30 * 1/3 = 30/1 * 1/3 = 30 * 1 / 1 * 3 = 30 / 3 = 10 students.
To multiply a whole number by a fraction:
- represent an integer as a fraction (30 = 30/1).
- Multiply the numerator of the first fraction by the numerator of the second fraction.
- multiply the denominator of the first fraction by the denominator of the second fraction.
- Write the first product in the numerator of the new fraction, and the second in the denominator.
The rule for finding a number by its fraction:
To find a number from a given value of its fraction, you need to divide this value by the fraction.

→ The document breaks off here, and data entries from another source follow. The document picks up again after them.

-- ==== Sys2Proof/Laws/FileFrame.lean ====
section
/-! SUPPORT. The operations that write no register of a core's file: each leaves the general, predicate, table and vector registers and
the flags of every core as they were. -/

set_option linter.unusedTactic false
set_option linter.unreachableTactic false
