-- ==== Sys2Proof/Laws/MemFrame.lean ====
section
/-! SUPPORT. The operations that store nothing: each leaves the bytes of the module as they were. -/

set_option linter.unusedTactic false
set_option linter.unreachableTactic false

namespace Sys2Proof.Machine
@[simp] theorem foldl_mem {α : Type} (f : State → α → State) (l : List α) (s : State) (h : ∀ s a, (f s a).mem = s.mem) : (l.foldl f s).mem = s.mem := by
  induction l generalizing s with
  | nil => rfl
  | cons a r ih => exact (ih _).trans (h s a)
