-- ==== Sys2Proof/Laws/MemWf.lean ====
section
/-! SUPPORT. Every operation and every meaning keeps the canonical form of memory. -/

set_option linter.unusedTactic false
set_option linter.unreachableTactic false
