-- ==== Sys2Proof/Tests/Slice0.lean ====
section
/-! SUPPORT. Tests: words of the spec's tables decoded, an ill-formed term for each check of WellFormed, small runs of one step against values the
spec works out, and for every statement with hypotheses states that meet them (`met_…`). -/

set_option linter.unusedVariables false
set_option Elab.async false

open Sys2Proof Sys2Proof.Machine

namespace Sys2Proof.Tests

/-! ### Decoding: words of the spec's tables of worked encodings -/

/-- The word decodes to this instruction, unlinked, with this defer count. -/
abbrev Reads (w : Word) (i : Instr) (defer : BitVec 3 := 0) (link : Bool := false) : Prop := decodeWord w = .ok { link := link, defer := defer, instr := i }
/-- The decoder refuses the word. -/
abbrev Refused (w : Word) : Prop := decodeTableWord 64 w.toNat = none

/-- spec 12, A worked image. -/
theorem test_decode_image : Reads 0x8433800000010000 (.li 7 0x10000) 0 true ∧ Reads 0x22241C00FFFFFFF0 (.addi 8 7 (-16)) 2 ∧ Reads 0x0090000000000000 .halt
    ∧ Reads 0x0010000000000000 (.bra 0) ∧ Reads 0 .nop ∧ Reads 0x8000000000000000 .nop 0 true ∧ Refused 0xFFFFFFFFFFFFFFFF := by decide +kernel
/-- spec 13, Encodings, worked: the C and S columns. -/
theorem test_decode_control : Reads 0x020190A000000000 (.add 3 4 5) ∧ Reads 0x00C0300000000000 (.waitv 12 0) ∧ Reads 0x0110000000300002 (.slwait 3 2)
    ∧ Reads 0x0182800000000001 (.sysrd 5 1) ∧ Reads 0x0080000200000004 (.loops 2 0 4) ∧ Reads 0x0080000210000004 (.loops 2 1 4) := by decide +kernel
/-- spec 13, Encodings, worked: the L column. -/
theorem test_decode_memory : Reads 0x0504880002000040 (.ld 2 false 9 (.addr 2 0 0x40)) ∧ Reads 0x0504080803000000 (.ld 3 false 8 (.port 2))
    ∧ Reads 0x2514880003000000 (.st 3 9 (.addr 2 0 0)) 2 ∧ Reads 0x05B329600E000008 (.amo .cas false true 6 10 8 11) := by decide +kernel
/-- spec 14, Encodings, worked: the V column. -/
theorem test_decode_vector : Reads 0x0730886418000000 (.vfma .f false 3 1 2 3 4 0) ∧ Reads 0x07008400080D1FFD (.vadd .i true 1 1 1 (.imm (-3)) 0)
    ∧ Reads 0x07F014C022200000 (.vcmp .lt .f 0 2 5 (.reg 6) 1) ∧ Reads 0x0914A80000010000 (.vmovG 9 10 0) ∧ Reads 0x09539D0018000005 (.vpda 7 7 8 5)
    ∧ Reads 0x0975044360000004 (.vsample 0 10 1 2 3 4 3) := by decide +kernel
/-- spec 15, Encodings: the M and F columns. -/
theorem test_decode_matrix_feeder : Reads 0x0B12900070000000 (.mmul .k4 false 5 1 7) ∧ Reads 0x0B280600F4000000 (.mmulw .k8 true 0 0 3 15)
    ∧ Reads 0x8B32800000000000 (.marm 5) 0 true ∧ Reads 0x0B68008000010000 (.mdrainV true 8) ∧ Reads 0x0B70000001010000 (.mdcfgTok 1)
    ∧ Reads 0x0C8010A000000003 (.finj 4 5 3) ∧ Reads 0x0CA018E8013003FF (.fupd .axpy .fp32 6 7 8 0x3FF) := by decide +kernel
/-- spec 16, Encodings: the N column. -/
theorem test_decode_network : Reads 0x0D00100000000040 (.tsend 4 0x40) ∧ Reads 0x0D100C0000000000 (.tredV false 3) ∧ Reads 0x0D20100000300000 (.tej 3 4)
    ∧ Reads 0x0D3114C700000010 (.tdsend 2 5 6 7 16) ∧ Reads 0x0D62800001000000 (.timeV 5) ∧ Reads 0x0D70000000000000 .drift ∧ Reads 0x0D800000000003E8 (.holdrq 1000)
    ∧ Reads 0x0D90012000300000 (.berthW 3 9) ∧ Reads 0x0DB0000000300000 (.btakeW 3) ∧ Reads 0x0DF4280003000010 (.rld 3 false 8 10 16)
    ∧ Reads 0x0E13296008000000 (.ramo .add false true 6 10 11 0 0) ∧ Reads 0x0E20000000000000 .rfence := by decide +kernel
/-- SYSWR by R288 and R319: OP 0x19, SA in 46:42, the number in 11:0; a register with a rule of its own is a row of its own. -/
theorem test_decode_syswr : Reads 0x019014000000000C (.syswr 0x00C 5) ∧ Reads 0x019014000000000B (.cvmodeWrite 5) ∧ Reads 0x01901400000000C3 (.windescWrite 3 5)
    ∧ Reads 0x01901400000003FF (.rtabWrite 0x1FF 5) := by decide +kernel
/-- Words the spec's tables call refused: BRA with D set (R285), NOP with an operand bit (R283), VADD.f with .s (R345), VPDA with FOLD 0 (R366), VSAMPLE with
65 (R368), VCVT with source 9 (R352), MMUL with KG 3 (R372), TDSEND with 65 (R400), BTAKE with SUB 4 (R407), TIME with SUB 3 (R403), FUPD with SUB 6 (R388),
HOLDRQ with 0 (R405). -/
theorem test_decode_refused : Refused 0x1010000000000000 ∧ Refused 0x0000000000000001 ∧ Refused 0x0700840000040000 ∧ Refused 0x09539D0000000005
    ∧ Refused 0x0975044360000041 ∧ Refused 0x0810840000090000 ∧ Refused 0x0B1290007C000000 ∧ Refused 0x0D3114C700000041 ∧ Refused 0x0DB0000004000000
    ∧ Refused 0x0D62800003000000 ∧ Refused 0x0CA018E8063003FF ∧ Refused 0x0D80000000000000 := by decide +kernel
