-- ==== Sys2Proof/Machine/Rounds.lean ====
section
/-! DEFINITION. The round micro-operations (40_aes_round_ops R98 to R103). -/

namespace Sys2Proof.Machine

/-- `RNDF lane, cnt` (R100): one round per named lane, key `RK[i]`. -/
def execRndf (lane cnt : BitVec 6) (s : State) : Host.Outcome State Fault Refusal :=
  s.perform (fixedRound roundKeyAt lane cnt)

/-- `RNDZ lane, cnt` (R102): one round per named lane, key all zero. -/
def execRndz (lane cnt : BitVec 6) (s : State) : Host.Outcome State Fault Refusal :=
  s.perform (fixedRound (fun _ _ => zero16) lane cnt)

/-- `RNDK lane, cnt` (R101): one round per named lane, key `FK`. -/
def execRndk (lane cnt : BitVec 6) (s : State) : Host.Outcome State Fault Refusal :=
  s.perform (fixedRound (fun c _ => c.fk) lane cnt)

/-- `RNDD lane, cnt` (R103): one round per named lane, key the next chunk. -/
def execRndd (lane cnt : BitVec 6) (s : State) : Host.Outcome State Fault Refusal :=
  s.perform (takeChunks (fun v d => aesr v d) lane cnt)

end Sys2Proof.Machine
end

Let's look at how to find a number by its fraction, using specific examples.
Examples.
1) Find a number whose 3/4 are equal to 12.
To find a number by its fraction, divide the number by that fraction. To do this, you need to multiply this number by the inverse of the fraction (that is, by an inverted fraction). To do this, you need to multiply the numerator by this number and leave the denominator unchanged. 12 and 3 by 3. Since we got one in the denominator, the answer is an integer.
2) Find a number if 9/10 of it equals 3/5.
To find a number given the value of its fraction, divide this value by this fraction. To divide a fraction by a fraction, multiply the first fraction by the inverse of the second (inverted). To multiply a fraction by a fraction, multiply the numerator by the numerator, and the denominator by the denominator. We reduce 10 and 5 by 5, 3 and 9 by 3. As a result, we get the correct irreducible fraction, which means this is the final result.
3) Find a number whose 9/7 are equal
To find a number by the value of its fraction, divide that value by that fraction. Mixed number and multiply it by the inverse of the second number (inverted fraction). We reduce 99 and 9 by 9, 7 and 14 by 7. Since we received an improper fraction, we need to separate the whole part from it.